Snowflaking Dimension Tables
According to Dr. Kimball, dimensions should be designed as long, denormalized records. The reason for denormalization is to ensure maximum performance of the DW/BI queries. Snowflaking is the normalization of the dimension tables by removing all redundant attributes into separate dimension tables. The reason for normalizing is often the desire to “enhance” the design and reduce the storage costs of the warehouse.
Although this normalized design appears to optimize the storage and maintenance of the warehouse it actually introduces maintenance complexities while introducing sub-optimal query performance issues for DW/BI queries.
Reporting Using Snowflakes
As I demonstrated in a previous blog, Type 2 Slowly Changing Dimensions (SCD) provide the most flexibility for BI reporting because of the ability to report on historical data, including point-in-time reports. Snowflaking can sometimes hide the ability to see these changes the snowflake dimensions. Normalization, by definition, does not capture the transactional details of the modifications of the data. This lack of transactional detail will cause the BI reports to “drift” and move with the changing data in the snowflake dimensions.
Here is an example of a snowflaked model.
Let’s look at some detailed examples of the challenges this design can cause. First, the date dimension will require several joins to show the pay period information along with the month, quarter and year hierarchy. In order to find the sales per region, you will need to traverse the hierarchy from store to city to state to region. If you are looking for information about an employee, the data may change because the designer has used the id from the source application and therefore will not capturing the changes in the employee dimension. In all of these instances, when the snowflaked data changes the referencing dimension is not updated and does not know that the referenced data has changed, the detailed history of the change is lost and the ability to accurately regenerate metrics from a specific point-in-time is not possible.

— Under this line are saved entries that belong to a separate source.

/-- Settles O24: a wait counts or moves on; moving on begins the micro-op found, or completes. -/
theorem waitRunsDownAndTheNextMicroOpBegins :
    Obligations.WaitRunsDownAndTheNextMicroOpBegins := by
  intro s hrst
  refine ⟨fun hphase hcnt => ?_, fun h => ?_⟩
  · rw [step_of_wait hrst hphase, waitStep_of_ne_zero (s := s.afterSample) hcnt]; rfl
  rw [step_of_advances hrst h]
  refine ⟨fun r v hop => ?_, fun p hop => ?_, fun hend hsrc => ?_, fun hend hsrc => ?_⟩
  · rw [advance_of_some (s := s.afterSample) hop]; rfl
  · rw [advance_of_some (s := s.afterSample) hop]; rfl
  · rw [advance_of_end (s := s.afterSample) hend, complete_of_init (s := s.afterSample) hsrc]
  · rw [advance_of_end (s := s.afterSample) hend, complete_of_host (s := s.afterSample) hsrc]

end Sys2Proof.Machine
end

section
/-!
PROOFS. Which words are INIT and which are ILLEGAL, as the rules name them (R81, R86, R170).
-/

namespace Sys2Proof

theorem ofLevel_eq_command_iff (b : Bool) : Selector.ofLevel b = .command ↔ b = false := by
  cases b <;> simp [Selector.ofLevel]

theorem fieldsOf_bits_zero_iff (w : CmdWord) :
    (fieldsOf w).rs = .command ∧ (fieldsOf w).val = 0#8 ↔ w.extractLsb' 0 9 = 0#9 := by
  simp only [fieldsOf, ofLevel_eq_command_iff, BitVec.getLsbD, Nat.testBit_eq_decide_div_mod_eq,
    decide_eq_false_iff_not, ← BitVec.toNat_inj, BitVec.extractLsb'_toNat, BitVec.toNat_ofNat,
    Nat.shiftRight_eq_div_pow]
  omega

theorem op_reserved_iff (op : BitVec 3) :
    (op ≠ 0b001#3 ∧ op ≠ 0b010#3 ∧ op ≠ 0b011#3) ↔ op = 0b000#3 ∨ 0b100#3 ≤ op := by
  revert op; decide

/-- The decoder's tests as R84 and R86 write them, on the word's own bits. -/
theorem decode_eq (w : CmdWord) :
    decode w =
      if w.extractLsb' 9 3 = 0b001#3 then
        if w.extractLsb' 0 9 = 0#9 then .command .init else .illegal .initOperandSet
      else if w.extractLsb' 9 3 = 0b010#3 then
        if w.extractLsb' 4 4 = 0#4 then
          .command (.nibble (.ofLevel (w.getLsbD 8)) (loNibble (w.extractLsb' 0 8)))
        else .illegal .nibbleHighSet
      else if w.extractLsb' 9 3 = 0b011#3 then
        .command (.byte (.ofLevel (w.getLsbD 8)) (w.extractLsb' 0 8))
      else .illegal .reservedOpcode := by
  have hhi : hiNibble (fieldsOf w).val = w.extractLsb' 4 4 := by
    apply BitVec.eq_of_getLsbD_eq
    intro j hj
    simp [hiNibble, fieldsOf, hj]
  simp only [decode, decodeFields, fieldsOf_bits_zero_iff, hhi]
  rfl

theorem decode_eq_init_iff (w : CmdWord) : decode w = .command .init ↔ w = 0x200#12 := by
  have hword : w = 0x200#12 ↔ w.extractLsb' 9 3 = 0b001#3 ∧ w.extractLsb' 0 9 = 0#9 := by
    simp only [← BitVec.toNat_inj, BitVec.extractLsb'_toNat, BitVec.toNat_ofNat,
      Nat.shiftRight_eq_div_pow]
    omega
  rw [decode_eq, hword]
  split_ifs <;> simp_all

/-- The words without a meaning are the reserved ones (R86, R170). -/
theorem decode_illegal_iff (w : CmdWord) :
    (∃ why, decode w = .illegal why) ↔ Machine.IllegalWord w := by
  have hreserved := op_reserved_iff (w.extractLsb' 9 3)
  rw [decode_eq, Machine.IllegalWord, ← or_assoc, ← hreserved]
  by_cases hinit : w.extractLsb' 9 3 = 0b001#3
  · by_cases hlow : w.extractLsb' 0 9 = 0#9 <;> simp [hinit, hlow]
  by_cases hnibble : w.extractLsb' 9 3 = 0b010#3
  · by_cases hhigh : w.extractLsb' 4 4 = 0#4 <;> simp [hnibble, hhigh]
  by_cases hbyte : w.extractLsb' 9 3 = 0b011#3 <;> simp [hinit, hnibble, hbyte]

end Sys2Proof
end

section
/-!
PROOFS. Every edge as one of eleven transitions, each with its cause and the state after it (R39).
-/

namespace Sys2Proof.Machine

Here are the same attributes captured in a denormalized star schema.
Star Schema Benefits
Looking at the denormalized star schema with no snowflaking we can quickly see that this model is much easier to understand. Because of the limited number of joins this model will perform better for reporting than the normalized design. In this design, we also see how we capture the effective dating of each record by using the active record start date and active record end date. This allows us to regenerate any metric as it was presented to the user on any given date in the past. Flags are used to quickly capture the most active records and are mainly used when loading the dimensions and building the fact records.

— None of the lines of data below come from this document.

-- ==== Sys2Proof/Syntax.lean ====
section
/-! DEFINITION. The commands the block takes from outside: one constructor per row of spec/opcode_table.json (those whose
commands can wait first), with the operands that a step's rule reads (95_what_each_step_holds.md). -/

namespace Sys2Proof

/-- Port 0 – 127 (00, Names). -/
abbrev Port := Fin 128
/-- Bed 0 – 7 (01 R27). -/
abbrev Bed := Fin 8
/-- Function: 0 the PF, n = 1 – 128 VF n (03 R94, PFN_ASSIGN.FUNC). -/
abbrev Fnc := Fin 129
/-- A VF: the value v stands for VF v + 1 (03 R94). -/
abbrev Vf := Fin 128
/-- Fault source number (15 R518). -/
abbrev Src := Fin 1024
/-- Dispatcher source number; 4,095 is the spurious number (14 R493). -/
abbrev Dsp := Fin 4095
/-- Tender engine T0 – T8 (14 R470). -/
abbrev Tender := Fin 9
/-- Trough bank (01 R28). -/
abbrev Bank := Fin 32
/-- Event ring of a function (04, Event rings). -/
abbrev Evr := Fin 256
/-- MSI-X vector (03 R107). -/
abbrev Vec := Fin 2048
/-- Processor of the dispatcher: 0 – 8 T0 – T8, 9 K0, 10 K1 (14 R494). -/
abbrev Proc := Fin 11

/-- Supplies whose loss acts as PERST_N (17 R570). -/
inductive MainRail | core | sram | phy | phyh | io | bed
  deriving DecidableEq, Repr
/-- What VOUT_MODE reads (17 R575). -/
inductive VoutMode | linear | other | noAnswer
  deriving DecidableEq, Repr
/-- Causes of a conventional reset (03 R118). -/
inductive LinkResetKind | hot | dllDown | disable
  deriving DecidableEq, Repr
/-- JTAG instructions (02 R78): `other` stands for every further IEEE 1149.1 or factory instruction. -/
inductive JtagInstr | idcode | bypass | sample | other (n : Nat)
  deriving DecidableEq, Repr
/-- How a read ends without data (03 R91). -/
inductive ReadErr | ur | ca | timeout | poison
  deriving DecidableEq, Repr
/-- The two USB sides of a port (08 R273). -/
inductive Side | usb2 | ss
  deriving DecidableEq, Repr
/-- Speeds, coded 0 – 4 as in the slot record (05 R173). -/
inductive Speed | low | full | high | gen1 | gen2
  deriving DecidableEq, Repr
/-- Ordered sets of PD messages (11 R374). -/
inductive Sop | sop0 | sop1 | sop2
  deriving DecidableEq, Repr

/-- The descriptor of a command: the issuing function, its address and its COOKIE (04 R136, R142). -/
structure CmdHdr where
  fn : Fnc
  ptr : Addr
  cookie : Word
  deriving DecidableEq, Repr
/-- PARAM0 – PARAM2 of a command descriptor (04 R136). -/
structure Params where
  p0 : Addr
  p1 : Addr
  p2 : Addr
  deriving DecidableEq, Repr
/-- A device slot or guest function, by function and bell index (04 R154). -/
structure SlotRef where
  fn : Fnc
  bell : Fin 16384
  deriving DecidableEq, Repr
/-- An endpoint, or one stream of it (stream 0: the endpoint itself), by function, bell index and endpoint index. -/
structure EpRef where
  fn : Fnc
  bell : Fin 16384
  ep : Fin 31
  stream : Fin 1024
  deriving DecidableEq, Repr
/-- A ring whose positions the part reads. -/
inductive RingRef | cmd (f : Fnc) | ep (e : EpRef)
  deriving DecidableEq, Repr
/-- The 32 bytes of a ring position: the 64-bit word at 0x00 and the words at 0x08 – 0x1C (04 R131, R136). -/
structure Desc where
  q0 : Addr
  w2 : Word
  w3 : Word
  w4 : Word
  w5 : Word
  w6 : Word
  w7 : Word
  deriving DecidableEq, Repr
/-- What one sweep of the rake read (04 R160): the grand bell, the group bells, 64 slot bells for each changed group
and the 32 producer entries for each changed slot bell. -/
structure SweepReads where
  grand : Addr
  groups : List Word
  slots : List (Nat × List Word)
  prods : List (Nat × List Word)
  deriving DecidableEq, Repr
/-- The PCI windows of the part (03 R97, R99, R100). -/
inductive Bar | pfBar0 | pfBar2 | vfBar0 (v : Vf) | vfBar2 (v : Vf)
  deriving DecidableEq, Repr
/-- A word at a hop of the core fabric, with its number in the order in which the path carries words, the ones sent again included (01 R41). -/
structure HopWord where
  hop : Nat
  word : Nat
  deriving DecidableEq, Repr
/-- A window and an offset in it. -/
structure WinAddr where
  bar : Bar
  off : BitVec 26
  deriving DecidableEq, Repr
/-- A memory access to one of the windows as R22 sees it: its width in bits, and the data of a write. -/
structure RawAccess where
  bar : Bar
  off : BitVec 26
  bits : Nat
  isWrite : Bool
  data : BitVec 64 := 0
  deriving DecidableEq, Repr
/-- Capabilities of configuration space: those R87 and R96 give, and those R87 marks "no" (03). -/
inductive PciCap
  | pcie | powerManagement | msix | aer | sriov | ari | acs | ptm | l1Substates | ltr | serialNumber | phys16 | phys32 | phys64 | laneMargining | flitLogging
  | msi | ats | pri | pasid | tph | resizableBar
  deriving DecidableEq, Repr
/-- The fields of configuration space the manual gives (03 R87 – R97, R107); `other` is every field of which it gives no value. -/
inductive CfgField
  | ids | revision | interruptPin | totalVfs | vfOffset | vfStride | vfDeviceId | pageSizes | vfMigration | sriovControl | numVfs
  | command | bar (i : Fin 6) | vfBar (i : Fin 6) | devCap | devCtl | devCap2 | devCtl2 | linkCap | linkStatus | linkCap2 | l1Caps | acsCaps | ptmCaps
  | capability (c : PciCap)
  | msixControl | pmcsr | aerUncor | aerCor | serialLo | serialHi | ptmControl | other (off : Nat)
  deriving DecidableEq, Repr
/-- A configuration request (02 R46; 03 R96). -/
inductive CfgReq | read (f : CfgField) | write (f : CfgField) (w : Word)
  deriving DecidableEq, Repr
/-- What a failed host-memory read was for (03 R91). -/
inductive ReadFor
  | desc (e : EpRef) | outData (e : EpRef) | command (f : Fnc) | streamTable (e : EpRef) | evrCons (f : Fnc) (r : Evr)
  | inputBlock (h : CmdHdr) (opcode : Byte) (q : Params) | updateImage
  deriving DecidableEq, Repr
/-- One entry of a stream table (05 R194). -/
structure StreamEntry where
  q0 : Addr
  prod : Word
  flags : Word
  deriving DecidableEq, Repr
/-- A device's answer to an OUT packet (07 R266). -/
inductive Handshake | ack | nyet | nak | retry
  deriving DecidableEq, Repr
/-- Failed transactions (06 R220, R230, R231): `ping` is a USB 2.0 PING, `ssPing` the SuperSpeed PING of R231. -/
inductive XactErr | crc | badPid | falseEop | ping | ssRetry | ssPing
  deriving DecidableEq, Repr
/-- What a split exchange with a hub gave (06 R226; 07 R254, R266). -/
inductive SplitRes
  | ssFail | csFail | err | nyet | nak | ack | data (tog : Bool) (bytes : List Byte)
  deriving DecidableEq, Repr
/-- A device's answer to an LPM transaction (08 R289). -/
inductive LpmAns | ack | nyet | stall | silent
  deriving DecidableEq, Repr
/-- Tokens of an external host toward a guest (09 R319, R327 – R329). -/
inductive TokenKind | tokIn | tokPing | tokLpm
  deriving DecidableEq, Repr
/-- Why a guest leaves PRESENT (09 R333, VALUE of GUEST-HOST-GONE). -/
inductive GoneCause | disconnect | vbus | cc | ssLink | role
  deriving DecidableEq, Repr
/-- What a CC pin shows (10 R345, R351, R363): `rp` carries the level 1 – 3 of PRT_TC_STATUS.RP. -/
inductive CcSee | opened | ra | rd | rp (level : Fin 4)
  deriving DecidableEq, Repr
/-- Resistances to ground of one moisture reading, in ohms (10 R370, R371). -/
structure MoistReading where
  sbu1 : Nat
  sbu2 : Nat
  cc1 : Nat
  cc2 : Nat
  deriving DecidableEq, Repr
/-- A packet with a valid SOP* ordered set (10 R361, R365): whether CRC, symbols and EOP are good, its header and data. -/
structure PdRx where
  sop : Sop
  good : Bool
  hdr : BitVec 16
  objs : List Word
  deriving DecidableEq, Repr
/-- The three role swaps (11 R394). -/
inductive SwapKind | dr | pr | vconn
  deriving DecidableEq, Repr
/-- EPR_Mode actions (11 R387). -/
inductive EprMode | enter | exit | enterAck | enterOk | enterFail
  deriving DecidableEq, Repr
/-- Kinds of answers to a request of the port (11 R409). -/
inductive PdRespKind | accept | reject | ack | nak | busy | caps | status
  deriving DecidableEq, Repr
/-- An answer to a request of the port: its header and its data objects (11 R410). -/
structure PdResp where
  sop : Sop
  kind : PdRespKind
  hdr : BitVec 16
  data : List Word
  deriving DecidableEq, Repr
/-- PD timers of PS_TRANSITION_TIMEOUT (11 R376). -/
inductive PdTimer | psTransition | psSourceOff | psSourceOn | noResponse | enterEpr
  deriving DecidableEq, Repr
/-- SuperSpeed device notifications (08 R272, R294). -/
inductive DevNotif | functionWake (route : BitVec 20) | latencyTolerance
  deriving DecidableEq, Repr
/-- Orders of policy or the keepers to a power path (12 R424, R428). -/
inductive PathOrder | sourceOn | sinkOn | off | target (mv ma : Nat)
  deriving DecidableEq, Repr
/-- Wake causes, coded 1 – 7 (13 R457); `watch` names the CF_WATCH entry. -/
inductive WakeCause | bell | port | warning | watch (i : Fin 64) | d0 | fault | retention
  deriving DecidableEq, Repr
/-- SELF-TEST operations 1 – 5 (14 R485). -/
inductive TestOp | tender | bank | adc | bed | keeper
  deriving DecidableEq, Repr
/-- Services a graft calls, and the accesses that are graft faults (14 R491, R492). -/
inductive GraftCall
  | time | port (p : Port) | budget (p : Port) | timer (p : Port) (ms : Nat) | vdm (p : Port) (sop : Sop) (hdr : Word) (vdos : List Word)
  | note (v : Word) | unknown | outOfRegion
  deriving DecidableEq, Repr
/-- What a unit puts on its fault line (15 R505): the cause, UNIT, the function of sources 649 and 650, INFO, and
whether the condition lasts. -/
structure FaultRep where
  src : Src
  cause : Byte
  unit : Byte
  func : Fnc
  info : Word
  lasting : Bool
  deriving DecidableEq, Repr
/-- What a rebuild finds of a context's two copies (05 R203). -/
inductive CopyFound | equal | firstLater | firstBad | secondBad
  deriving DecidableEq, Repr
/-- SRAM arrays with an error to report (01 R28, R29). -/
inductive Array2 | context | slot | trough | schedule | capture | tender | keeper | staging
  deriving DecidableEq, Repr
/-- A captured happening (16 R534, R535): `addr` is the device address it concerns and `sof` marks SOF and timestamp packets. -/
structure CapPacket where
  kind : Fin 6
  speed : BitVec 3
  dir : Bool
  err : Bool
  sof : Bool
  code : Byte
  addr : Option (BitVec 7)
  wireLen : BitVec 16
  data : List Byte
  deriving DecidableEq, Repr
/-- One refreshed measurement (16 R562). -/
inductive TeleSample
  | temp (i : Fin 9) (v : Byte) | rail (i : Fin 16) (mv : BitVec 12) | core (mv power : BitVec 16) | port (p : Port) (mv ma : BitVec 16)
  deriving DecidableEq, Repr
/-- The 64-bit counts read through a latch (16 R551, TB_LO). -/
inductive Tally | portIn (p : Port) | portOut (p : Port) | device | timebase
  deriving DecidableEq, Repr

Snowflaked designs are often developed by novice data warehousing designers. The reasons for this are varied but I believe they center on the benefits of decreased storage and increased performance normalization provides online transaction processing systems (OLTP). Dimensional modeling requires that the tables be denormalized as updates are limited to deactivating an active record by switching the active record flag and setting the end date of an active record and inserting of new, active records are done in bulk. Remember, dimensional models are focused on providing the user with the ability to consume both summarized and detailed information, data which they can drill-into or roll-up to provide valuable information about the metrics they are researching. Finally, snowflaked designs should be limited in use to ensure an optimal data warehouse design. You may come across times when snowflaking is required. I strongly recommend that you try to flatten the dimensions and see if the simple star schema will work before settling on a snowflake design.